— DATA TO PROCESS —
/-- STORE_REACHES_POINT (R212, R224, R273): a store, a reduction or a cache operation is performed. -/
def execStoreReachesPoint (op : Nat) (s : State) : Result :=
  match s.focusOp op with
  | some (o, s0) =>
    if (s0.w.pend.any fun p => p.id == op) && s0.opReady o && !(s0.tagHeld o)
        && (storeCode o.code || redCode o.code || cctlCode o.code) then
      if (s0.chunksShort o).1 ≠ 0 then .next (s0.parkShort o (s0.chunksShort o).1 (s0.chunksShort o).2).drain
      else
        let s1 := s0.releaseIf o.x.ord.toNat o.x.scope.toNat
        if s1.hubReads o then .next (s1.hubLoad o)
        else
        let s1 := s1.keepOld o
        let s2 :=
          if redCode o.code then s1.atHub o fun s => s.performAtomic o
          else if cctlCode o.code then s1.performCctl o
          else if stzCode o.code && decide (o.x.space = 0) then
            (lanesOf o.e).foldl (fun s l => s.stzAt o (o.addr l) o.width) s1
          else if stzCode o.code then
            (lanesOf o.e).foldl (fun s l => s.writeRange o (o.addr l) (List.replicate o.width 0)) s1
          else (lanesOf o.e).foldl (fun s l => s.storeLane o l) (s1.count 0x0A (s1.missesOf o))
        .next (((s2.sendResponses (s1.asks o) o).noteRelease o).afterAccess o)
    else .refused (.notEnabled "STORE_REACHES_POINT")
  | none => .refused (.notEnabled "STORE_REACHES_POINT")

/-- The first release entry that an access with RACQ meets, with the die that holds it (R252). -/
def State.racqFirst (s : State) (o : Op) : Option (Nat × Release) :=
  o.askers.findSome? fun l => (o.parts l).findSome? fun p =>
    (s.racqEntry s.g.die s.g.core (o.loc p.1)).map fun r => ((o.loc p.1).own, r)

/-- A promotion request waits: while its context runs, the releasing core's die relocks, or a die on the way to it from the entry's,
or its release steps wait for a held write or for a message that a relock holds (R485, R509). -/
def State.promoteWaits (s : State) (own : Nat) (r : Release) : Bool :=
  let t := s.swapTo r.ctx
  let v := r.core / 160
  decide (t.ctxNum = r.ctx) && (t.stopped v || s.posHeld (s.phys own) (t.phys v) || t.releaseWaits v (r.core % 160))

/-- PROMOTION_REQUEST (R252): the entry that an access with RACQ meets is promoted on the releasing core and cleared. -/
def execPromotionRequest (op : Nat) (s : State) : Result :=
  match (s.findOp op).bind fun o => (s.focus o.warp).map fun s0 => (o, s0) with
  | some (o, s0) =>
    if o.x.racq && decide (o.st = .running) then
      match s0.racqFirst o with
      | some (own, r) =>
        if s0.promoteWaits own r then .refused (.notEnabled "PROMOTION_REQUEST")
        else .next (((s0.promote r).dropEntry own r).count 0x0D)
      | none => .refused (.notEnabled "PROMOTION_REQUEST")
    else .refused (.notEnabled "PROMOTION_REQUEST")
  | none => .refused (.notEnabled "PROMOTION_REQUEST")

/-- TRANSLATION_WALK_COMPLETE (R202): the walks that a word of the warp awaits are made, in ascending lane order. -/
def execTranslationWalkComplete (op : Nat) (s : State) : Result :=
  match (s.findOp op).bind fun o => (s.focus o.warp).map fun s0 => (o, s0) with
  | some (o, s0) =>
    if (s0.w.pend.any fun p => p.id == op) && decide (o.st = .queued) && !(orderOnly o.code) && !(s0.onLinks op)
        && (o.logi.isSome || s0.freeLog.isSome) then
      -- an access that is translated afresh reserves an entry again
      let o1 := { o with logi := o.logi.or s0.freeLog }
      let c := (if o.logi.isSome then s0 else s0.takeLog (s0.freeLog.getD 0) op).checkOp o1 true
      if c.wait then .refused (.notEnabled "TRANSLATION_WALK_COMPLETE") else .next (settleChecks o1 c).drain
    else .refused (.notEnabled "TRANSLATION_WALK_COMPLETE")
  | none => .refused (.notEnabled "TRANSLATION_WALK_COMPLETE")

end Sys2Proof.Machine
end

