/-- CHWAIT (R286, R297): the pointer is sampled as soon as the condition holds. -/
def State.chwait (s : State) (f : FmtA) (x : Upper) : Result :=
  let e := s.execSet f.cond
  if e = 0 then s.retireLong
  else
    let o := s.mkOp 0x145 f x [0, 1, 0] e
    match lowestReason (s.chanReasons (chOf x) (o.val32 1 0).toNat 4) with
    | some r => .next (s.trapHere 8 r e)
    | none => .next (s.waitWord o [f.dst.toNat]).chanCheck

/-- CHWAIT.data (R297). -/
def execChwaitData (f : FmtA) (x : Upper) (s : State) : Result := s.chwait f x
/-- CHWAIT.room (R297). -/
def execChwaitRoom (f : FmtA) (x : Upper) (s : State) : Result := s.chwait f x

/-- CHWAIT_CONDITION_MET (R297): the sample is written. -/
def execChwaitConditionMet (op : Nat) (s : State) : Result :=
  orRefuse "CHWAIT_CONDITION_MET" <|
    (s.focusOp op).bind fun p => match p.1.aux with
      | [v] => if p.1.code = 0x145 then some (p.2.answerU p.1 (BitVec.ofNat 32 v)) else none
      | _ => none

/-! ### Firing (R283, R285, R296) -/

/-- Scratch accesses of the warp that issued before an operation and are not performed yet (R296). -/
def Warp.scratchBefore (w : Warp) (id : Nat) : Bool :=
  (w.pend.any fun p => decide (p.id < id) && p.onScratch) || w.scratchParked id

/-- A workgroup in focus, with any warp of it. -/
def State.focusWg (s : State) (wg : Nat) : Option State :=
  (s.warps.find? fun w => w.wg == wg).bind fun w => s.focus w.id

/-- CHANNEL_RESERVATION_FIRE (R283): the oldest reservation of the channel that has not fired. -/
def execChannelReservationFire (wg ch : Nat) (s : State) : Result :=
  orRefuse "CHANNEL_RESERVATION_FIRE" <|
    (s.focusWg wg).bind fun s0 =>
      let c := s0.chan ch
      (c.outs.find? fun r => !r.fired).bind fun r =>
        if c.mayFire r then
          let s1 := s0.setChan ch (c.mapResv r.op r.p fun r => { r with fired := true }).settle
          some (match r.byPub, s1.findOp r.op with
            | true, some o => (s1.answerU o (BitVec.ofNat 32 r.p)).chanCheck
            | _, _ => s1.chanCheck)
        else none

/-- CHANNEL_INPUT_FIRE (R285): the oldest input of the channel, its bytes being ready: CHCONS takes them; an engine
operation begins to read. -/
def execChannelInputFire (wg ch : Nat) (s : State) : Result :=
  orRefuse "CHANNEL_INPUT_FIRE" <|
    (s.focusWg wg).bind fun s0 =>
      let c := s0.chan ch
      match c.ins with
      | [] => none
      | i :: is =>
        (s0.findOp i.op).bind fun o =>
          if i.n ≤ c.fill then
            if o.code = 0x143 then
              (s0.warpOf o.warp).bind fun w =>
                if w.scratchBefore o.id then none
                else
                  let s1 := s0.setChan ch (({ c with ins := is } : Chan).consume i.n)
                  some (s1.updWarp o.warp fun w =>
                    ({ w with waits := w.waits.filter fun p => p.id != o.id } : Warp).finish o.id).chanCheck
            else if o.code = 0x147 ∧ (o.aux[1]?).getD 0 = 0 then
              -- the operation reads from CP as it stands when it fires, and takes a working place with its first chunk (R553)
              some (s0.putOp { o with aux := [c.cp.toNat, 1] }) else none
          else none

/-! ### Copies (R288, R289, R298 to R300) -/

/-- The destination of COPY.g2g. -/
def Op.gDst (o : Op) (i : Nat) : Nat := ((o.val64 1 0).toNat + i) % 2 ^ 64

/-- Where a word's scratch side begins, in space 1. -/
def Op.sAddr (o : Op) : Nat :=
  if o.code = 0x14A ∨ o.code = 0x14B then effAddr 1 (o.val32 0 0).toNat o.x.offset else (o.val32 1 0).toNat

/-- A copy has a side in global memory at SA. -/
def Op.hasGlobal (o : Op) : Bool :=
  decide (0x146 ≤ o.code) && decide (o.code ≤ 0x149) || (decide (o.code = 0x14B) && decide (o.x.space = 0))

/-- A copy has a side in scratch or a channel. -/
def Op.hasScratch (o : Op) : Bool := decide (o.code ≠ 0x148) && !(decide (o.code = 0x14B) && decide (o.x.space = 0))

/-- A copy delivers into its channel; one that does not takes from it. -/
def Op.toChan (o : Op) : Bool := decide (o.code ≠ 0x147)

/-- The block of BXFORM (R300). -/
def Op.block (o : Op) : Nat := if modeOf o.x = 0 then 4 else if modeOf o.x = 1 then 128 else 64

— EXERCISE OBJECTIVE —
Go through the data and copy every line that includes "toNat".

— RESPONSE BOX —
        let s1 := s0.releaseIf o.x.ord.toNat o.x.scope.toNat
    match lowestReason (s.chanReasons (chOf x) (o.val32 1 0).toNat 4) with
    | none => .next (s.waitWord o [f.dst.toNat]).chanCheck
              some (s0.putOp { o with aux := [c.cp.toNat, 1] }) else none
def Op.gDst (o : Op) (i : Nat) : Nat := ((o.val64 1 0).toNat + i) % 2 ^ 64
  if o.code = 0x14A ∨ o.code = 0x14B then effAddr 1 (o.val32 0 0).toNat o.x.offset else (o.val32 1 0).toNat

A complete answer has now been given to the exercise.